- TASK DETAILS -
From the records below, pull each line that has "bits".

- Collection entries -
-- ==== Sys2Proof/Machine/Power.lean ====
section
/-! DEFINITION. The device states: commands, entry into DORMANT and FALLOW, the save list, wake sources, the wake, pads,
regulators and DVFS, and thermal control (spec/17). -/
namespace Sys2Proof.Machine

/-- The PIRQ bits of the PWR, BARN and THM pages. -/
abbrev irqEntering : Nat := 0
abbrev irqRefused : Nat := 1
abbrev irqAckFail : Nat := 2
abbrev irqDvfsDone : Nat := 3
abbrev irqWoken : Nat := 0
abbrev irqKnockRun : Nat := 1
abbrev irqWinLost : Nat := 2

/-- The four regulators. -/
def regulators : List Nat := [0, 1, 2, 3]

/-! ## Regulators (R348-R351) -/

/-- A voltage in mV as VOUT_COMMAND sends it: round(V × 2^−e), e the signed exponent in VOUT_MODE (R348). -/
def Dev.voutWord (d : Dev) (r mv : Nat) : Nat :=
  let e := toSigned 5 (d.rd (R.PWR_REG_CFG_VOUT_MODE r))
  if e ≤ 0 then (2 * mv * 2 ^ e.natAbs + 1000) / 2000 else (2 * mv + 1000 * 2 ^ e.natAbs) / (2000 * 2 ^ e.natAbs)

/-- A raw READ_VOUT in mV, rounded down (R348). -/
def voutMv (mode raw : Nat) : Nat :=
  let e := toSigned 5 mode
  if e ≤ 0 then raw * 1000 / 2 ^ e.natAbs else raw * 1000 * 2 ^ e.natAbs

/-- PMBus command codes: OPERATION and VOUT_COMMAND. -/
abbrev pmbOperation : Nat := 0x01
abbrev pmbVout : Nat := 0x21

/-- Send a PMBus command: a FALLOW action to 0 mV is OPERATION off; a RUN action turns a regulator that is off on first. A
lowering takes its record with it at once (R349-R351). -/
def Dev.sendVout (d : Dev) (v : Vout) : Dev :=
  let old := d.rd (R.PWR_REG_ACK_VOUT_ACK v.reg)
  let off := decide (v.use = .fallow) && v.mv == 0
  let d := if off then d.emit (.pmbus v.reg pmbOperation 0)
    else
      let d := if v.use = .run ∧ d.rd (R.PWR_REG_MV_FALLOW_MV v.reg) = 0 then d.emit (.pmbus v.reg pmbOperation 0x80) else d
      d.emit (.pmbus v.reg pmbVout (d.voutWord v.reg v.mv))
  let d := d.wr (R.PWR_REG_ACK_VOUT_ACK v.reg) (min old v.mv)
  let slept := if v.use = .fallow ∧ !d.pw.slept.contains v.reg then d.pw.slept ++ [v.reg] else d.pw.slept
  (d.setPw { d.pw with vout := some v, slept := slept }).wr (R.PWR_REG_ACK_STAT v.reg) 1

/-- Send the next command that waits, if none is in flight. -/
def Dev.nextVout (d : Dev) : Dev :=
  match d.pw.vout, d.pw.queue with
  | none, v :: vs => (d.setPw { d.pw with queue := vs }).sendVout v
  | _, _ => d

/-- Queue commands. -/
def Dev.queueVouts (d : Dev) (vs : List Vout) : Dev := (d.setPw { d.pw with queue := d.pw.queue ++ vs }).nextVout

/-- The regulators in use: enabled, and not BAD. -/
def Dev.liveRegs (d : Dev) : List Nat :=
  regulators.filter (fun r => d.on (R.PWR_REG_CFG_EN r) && d.rd (R.PWR_REG_ACK_STAT r) != 2)

/-- The FALLOW and RUN actions of a regulator. -/
def Dev.fallowAction (d : Dev) (r : Nat) : Vout := ⟨r, d.rd (R.PWR_REG_MV_FALLOW_MV r), .fallow⟩
def Dev.runAction (d : Dev) (r : Nat) : Vout := ⟨r, d.rd (R.PWR_REG_MV_RUN_MV r), .run⟩

/-- The effect of a write of REG[r]: enabling reads VOUT_MODE, which is `mode`, and READ_VOUT, which is `raw` or fails
(R348). -/
def Dev.regCfg (d : Dev) (q : Req) (r v mode : Nat) (raw : Option Nat) : Dev :=
  if 3 ≤ bits v 8 3 then d.perr (A.PWR_REG_CFG r) q causeValue
  else
    let was := d.on (R.PWR_REG_CFG_EN r)
    let d := d.storeWord (A.PWR_REG_CFG r) v
    if was || !v.testBit 7 then d
    else
      let d := d.wr (R.PWR_REG_CFG_VOUT_MODE r) (mode % 32)
      if mode / 32 % 8 ≠ 0 then d.wr (R.PWR_REG_ACK_STAT r) 2
      else match raw with
        | some x => (d.wr (R.PWR_REG_ACK_STAT r) 0).wr (R.PWR_REG_ACK_VOUT_ACK r) (min (voutMv mode x) 65535)
        | none => (d.wr (R.PWR_REG_ACK_STAT r) 0).wr (R.PWR_REG_ACK_VOUT_ACK r) 0

/-! ## The save list (R344, Table 17-6) -/

/-- The part of the register bank that the save list takes from some pages, beside the restored words of pages whose domain
has stayed off since the wake. -/
def Dev.saved (d : Dev) (ps : List Nat) : NMap Word :=
  d.regs.cells.foldl (fun m c =>
    let k := BitVec.ofNat 32 (saveMask c.1)
    if ps.contains (c.1 / 4096) ∧ k ≠ 0 then m.set resetWord c.1 ((c.2 &&& k) ||| (resetWord c.1 &&& ~~~k)) else m) d.pw.restored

- EXERCISE SOLUTION -
/-- The PIRQ bits of the PWR, BARN and THM pages. -/
  if 3 ≤ bits v 8 3 then d.perr (A.PWR_REG_CFG r) q causeValue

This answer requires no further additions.